Jessica Brown Findlay on her struggle with an eating disorder: 'It got dangerous at a couple of points in my life'
'I'm not going to be a better actress if I'm a size smaller'
'I'm not going to be a better actress if I'm a size smaller'
Jessica Brown Findlay was 17 and training with the Royal Ballet when two botched ankle operations put the kibosh on her hopes of becoming the next Darcey Bussell. Having danced since the age of two, she was devastated – although she admits the experience taught her something useful. ‘I suppose I learned that putting all your eggs in one basket can be dangerous,’ she says.
This lesson seems to have been applied to Brown Findlay’s career Plan B: acting. She won a major role as Lady Sybil in Downton Abbey, only to walk away at the show’s peak of season three, choosing instead to tackle an almost wilfully eclectic selection of projects. These included Charlie Brooker’s tech drama Black Mirror, the movies Lullaby (where she played a New York lawyer) and Winter’s Tale, a gritty, rain-soaked adaptation of Jamaica Inn for the BBC, as well as critically acclaimed theatre roles in Uncle Vanya and The Oresteia.

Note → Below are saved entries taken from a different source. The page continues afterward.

/-- Outside `WaitStart`, and where the payload has not the header's length, a frame event is not taken whole. -/
theorem State.wholeFrame_none_of_frame (h : s.input = .frame lo hi p :: rest)
    (hnot : s.phase ≠ .waitStart ∨ p.length ≠ payloadLength lo hi) : s.wholeFrame = none := by
  by_cases hp : s.phase = .waitStart
  · rcases hdec : decode (.wire (frameBytes lo hi p)) s.len s.cnt with _ | i
    · simp [State.wholeFrame, hp, h, hdec, Except.toOption]
    · obtain ⟨lo', hi', p', _, hl, hbytes⟩ := decode_wire_eq_ok hdec
      simp only [frameBytes, List.cons.injEq, true_and] at hbytes
      obtain ⟨rfl, rfl, rfl⟩ := hbytes
      exact absurd hl (hnot.resolve_left (not_not_intro hp))
  · exact State.wholeFrame_of_phase hp

/-- Where a byte is offered and no frame is taken whole, the cycle's operation is the one of that byte. -/
theorem State.fetch_of_offered (hw : s.wholeFrame = none) (hrst : resetNow s.input = false)
    (hoff : offered s.input = some b) : s.fetch = s.byteInstr b := by
  have hword : s.cycleWord = { rst := false, inValid := true, phase := s.phase, inData := b } := by
    simp [State.cycleWord, hrst, hoff]
  rw [State.fetch_of_cycle hw, hword, State.byteInstr]

/-- A frame event that is not taken whole gives its marker, and its other bytes stand as single bytes (log entry 3). -/
theorem step_of_split (h : s.input = .frame lo hi p :: rest)
    (hnot : s.phase ≠ .waitStart ∨ p.length ≠ payloadLength lo hi) :
    step s = .next ((s.setInput (byteEvents (lo :: hi :: p) ++ rest)).stepByte Config.marker) := by
  have hw := State.wholeFrame_none_of_frame h hnot
  have hadv : s.advance = s.setInput (byteEvents (lo :: hi :: p) ++ rest) := by
    rw [State.advance, hw, h]; rfl
  rw [step, State.fetch_of_offered hw (by simp [h, resetNow]) (by rw [h]; rfl), hadv]
  exact exec_byteInstr (s.setInput (byteEvents (lo :: hi :: p) ++ rest)) Config.marker

/-- Settles O25: the decoder selects the operation whose meaning the byte-step function has. -/
theorem acceptedByteIsTheStepFunction : Obligations.AcceptedByteIsTheStepFunction :=
  fun _ _ _ h => step_of_byte_eq h

theorem exec_total (i : Instr) (s : State) : ∃ t, exec i s = .next t := by
  cases i <;> exact ⟨_, rfl⟩

/-- Settles O26: every arm of `exec` answers a next state, and a step is one of them. -/
theorem nothingEverStops : Obligations.NothingEverStops :=
  ⟨exec_total, fun s => exec_total s.fetch s.advance⟩

/-- One rule per kind of step: what the inputs are, the instruction, and the state that follows. -/
inductive State.StepCase (s : State) : Instr → State → Prop
  | reset (rest : List Event) (hin : s.input = .reset :: rest) :
      StepCase s .reset { s with phase := .waitStart, len := 0x0000, cnt := 0, input := rest }
  | idle (hrst : resetNow s.input = false) (hoff : offered s.input = none) :
      StepCase s .idle (s.setInput s.input.tail)
  | byte (b : Byte) (es : List Event) (i : Instr) (t : State) (hrst : resetNow s.input = false)
      (hoff : offered s.input = some b)
      (htail : (∀ lo hi p, s.input.head? ≠ some (.frame lo hi p)) → es = s.input.tail)
      (hcase : (s.setInput es).ByteCase b i t) : StepCase s i t
  | frame (lo hi : Byte) (p : List Byte) (rest : List Event) (hp : s.phase = .waitStart)
      (hin : s.input = .frame lo hi p :: rest) (hl : p.length = payloadLength lo hi) :
      StepCase s (.frame lo hi p) ((s.setInput rest).runBytes (frameBytes lo hi p))

/-- Every step is one of these, with the instruction that is fetched. -/
theorem stepCase_of_step (h : step s = .next t) : s.StepCase s.fetch t := by
  have hnext : ∀ {u}, step s = .next u → u = t := fun hu => Host.Outcome.next.inj (hu.symm.trans h)
  rcases hin : s.input with _ | ⟨_ | _ | b | ⟨lo, hi, p⟩, rest⟩
  · have hrst : resetNow s.input = false := by simp [hin, resetNow]
    have hoff : offered s.input = none := by simp [hin, offered]
    rw [State.fetch_of_silence hrst hoff, ← hnext (step_of_silence hrst hoff)]
    exact .idle hrst hoff
  · rw [State.fetch_of_reset hin, ← hnext (step_of_reset hin)]
    exact .reset rest hin
  · have hrst : resetNow s.input = false := by simp [hin, resetNow]
    have hoff : offered s.input = none := by simp [hin, offered]
    rw [State.fetch_of_silence hrst hoff, ← hnext (step_of_silence hrst hoff)]
    exact .idle hrst hoff
  · rw [State.fetch_of_byte hin, ← hnext (step_of_byte_eq hin)]
    exact .byte b rest _ _ (by simp [hin, resetNow]) (by simp [hin, offered]) (by simp [hin])
      ((s.setInput rest).byteCase b)
  · by_cases hwhole : s.phase = .waitStart ∧ p.length = payloadLength lo hi
    · obtain ⟨hp, hl⟩ := hwhole
      rw [State.fetch, State.wholeFrame_of_frame hp hin hl, ← hnext (step_of_wholeFrame hp hin hl)]
      exact .frame lo hi p rest hp hin hl
    · have hnot : s.phase ≠ .waitStart ∨ p.length ≠ payloadLength lo hi := not_and_or.mp hwhole
      have hrst : resetNow s.input = false := by simp [hin, resetNow]
      have hoff : offered s.input = some Config.marker := by simp [hin, offered]
      rw [State.fetch_of_offered (State.wholeFrame_none_of_frame hin hnot) hrst hoff, ← hnext (step_of_split hin hnot)]
      exact .byte Config.marker (byteEvents (lo :: hi :: p) ++ rest) _ _ hrst hoff
        (fun hno => absurd (by rw [hin]; rfl) (hno lo hi p)) ((s.setInput _).byteCase Config.marker)

/-- What the input events cannot change, RESET keeps and every byte keeps, a step keeps. -/
theorem step_induction {P : State → Prop} (hinput : ∀ s es, P s → P (s.setInput es))
    (hreset : ∀ s, P s → P { s with phase := .waitStart, len := 0x0000, cnt := 0 })
    (hbyte : ∀ s b, P s → P (s.stepByte b)) (hs : P s) (h : step s = .next t) : P t := by
  have hcase := stepCase_of_step h
  generalize s.fetch = i at hcase
  cases hcase with
  | reset rest => exact hreset _ (hinput s rest hs)
  | idle => exact hinput s _ hs
  | byte b es i t _ _ _ hbc => exact hbc.stepByte_eq ▸ hbyte _ b (hinput s es hs)
  | frame lo hi p rest => exact State.runBytes_induction hbyte (hinput s rest hs) _

end Sys2Proof.Machine
end

section
/-! The invariant (spec 43_stream_properties.md sections 2 and 3, 20_memory.md section 1): what every byte keeps,
every step and every run keeps. -/

namespace Sys2Proof.Machine

variable {s t : State} {b : Byte}

theorem State.storePayload_keeps_wf (s : State) (b : Byte) (h : s.channels.wf) : (s.storePayload b).channels.wf :=
  s.chanWrite_keeps_wf _ b h

/-- The canonical form is kept by every byte, at reachable registers or not. -/
theorem State.stepByte_keeps_wf (s : State) (b : Byte) (h : s.channels.wf) : (s.stepByte b).channels.wf := by
  have hcase := s.byteCase b
  generalize s.byteInstr b = i, s.stepByte b = t at hcase
  cases hcase with
  | start | skip | lenlo | lenhiOk | lenhiRej => exact h
  | data | dataLast => exact s.storePayload_keeps_wf b h

/-- Settles O40: only `ChanWrite` touches the universe, and it keeps the form for every channel number. -/
theorem universeStaysCanonical : Obligations.UniverseStaysCanonical := fun _ _ hwf hstep =>
  step_induction (P := fun s => s.channels.wf) (fun _ _ h => h) (fun _ h => h)
    (fun s b h => s.stepByte_keeps_wf b h) hwf hstep

theorem reachable_waitLenHigh_iff (len : Len) (cnt : Cnt) :
    registersReachable .waitLenHigh len cnt = true ↔ len.toNat ≤ 255 ∧ cnt = 0 := by
  simp [registersReachable]

theorem reachable_waitPayload_iff (len : Len) (cnt : Cnt) :
    registersReachable .waitPayload len cnt = true ↔
      1 ≤ len.toNat ∧ len.toNat ≤ 512 ∧ cnt.toNat < len.toNat := by
  simp [registersReachable, and_assoc]

/-- A rejected length with a count of 0 is reachable in `WaitStart`, and so is a completed frame (R112). -/
theorem reachable_waitStart_of_rejected {len : Len} {cnt : Cnt} (ha : lenAccepted len = false) (hc : cnt = 0) :
    registersReachable .waitStart len cnt = true := by
  rcases (lenAccepted_false_iff len).mp ha with h | h <;> simp [registersReachable, hc, h]
  omega

theorem reachable_waitStart_of_completed {len : Len} {cnt : Cnt} (hmin : 1 ≤ len.toNat) (hmax : len.toNat ≤ 512)
    (hc : cnt.toNat = len.toNat) : registersReachable .waitStart len cnt = true := by
  simp [registersReachable, hmin, hmax, hc]

/-- The end-of-frame test as a test on numbers, whether it passes or not (R118). -/
theorem endOfFrame_eq_decide (cnt : Cnt) (len : Len) :
    endOfFrame cnt len = decide ((nextChan cnt).toNat = len.toNat) := by
  rw [Bool.eq_iff_iff, endOfFrame_iff, decide_eq_true_iff]
  exact setWidth_eq_len_iff _ _

/-- On reachable registers in `WaitPayload` the effective channel is the count's successor, and a channel of the
frame. -/
theorem nextChan_of_reachable {len : Len} {cnt : Cnt} (h : registersReachable .waitPayload len cnt = true) :
    (nextChan cnt).toNat = cnt.toNat + 1 ∧ 1 ≤ (nextChan cnt).toNat ∧ (nextChan cnt).toNat ≤ len.toNat ∧
      len.toNat ≤ 512 := by
  obtain ⟨hmin, hle, hmax⟩ := nextChan_bounds_of_reachable h
  obtain ⟨_, _, hlt⟩ := (reachable_waitPayload_iff len cnt).mp h
  exact ⟨nextChan_toNat (by omega), hmin, hle, hmax⟩

/-- Settles O34: the count is below the length, so the 10-bit sum does not wrap. -/
theorem effectiveChannelIsARealCell : Obligations.EffectiveChannelIsARealCell := by
  intro s hreach hp
  obtain ⟨hnext, hmin, hle, hmax⟩ := nextChan_of_reachable (hp ▸ hreach)
  exact ⟨hnext, hmin, hle, hmax, by rw [endOfFrame_eq_decide, decide_eq_true_iff, hnext]⟩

We meet at lunchtime in the cafe of Islington’s Almeida Theatre, days away from her opening night as Ophelia in Robert Icke’s production of Hamlet. She’s wearing a red optic-print wrap dress she just bought on a spin around Topshop between long rehearsals. Her thick brown hair is chopped just under her chin and bleached bright blonde. She gives me a friendly hug. ‘I think I’ve killed the hair,’ she says in that distinctively husky, morning-after voice.
After Hamlet, Brown Findlay is going back to her old ITV stomping ground to star in Harlots, a new costume drama about two competing brothels in Georgian London. It’s exclusively directed, produced and written by women, who have promised to show equal levels of male and female nudity, and there’s a definite echo of Sofia Coppola’s 2006 movie Marie Antoinette in the thrumming modern soundtrack and all that decadent, rustling satin. Brown Findlay plays upwardly mobile London courtesan and ‘It’ girl Charlotte Wells, alongside Samantha Morton and Lesley Manville. Not long ago, she vowed she’d never wear a corset again…
So why was Harlots worth breaking the no-corset rule?
‘In the past, period dramas have been all about restraint, but this is so far away from any of that. My character [Charlotte] is free, flawed, annoying, ridiculous, impulsive and intelligent. Male leads are frequently allowed to have all of those elements, but for women it’s rarer.’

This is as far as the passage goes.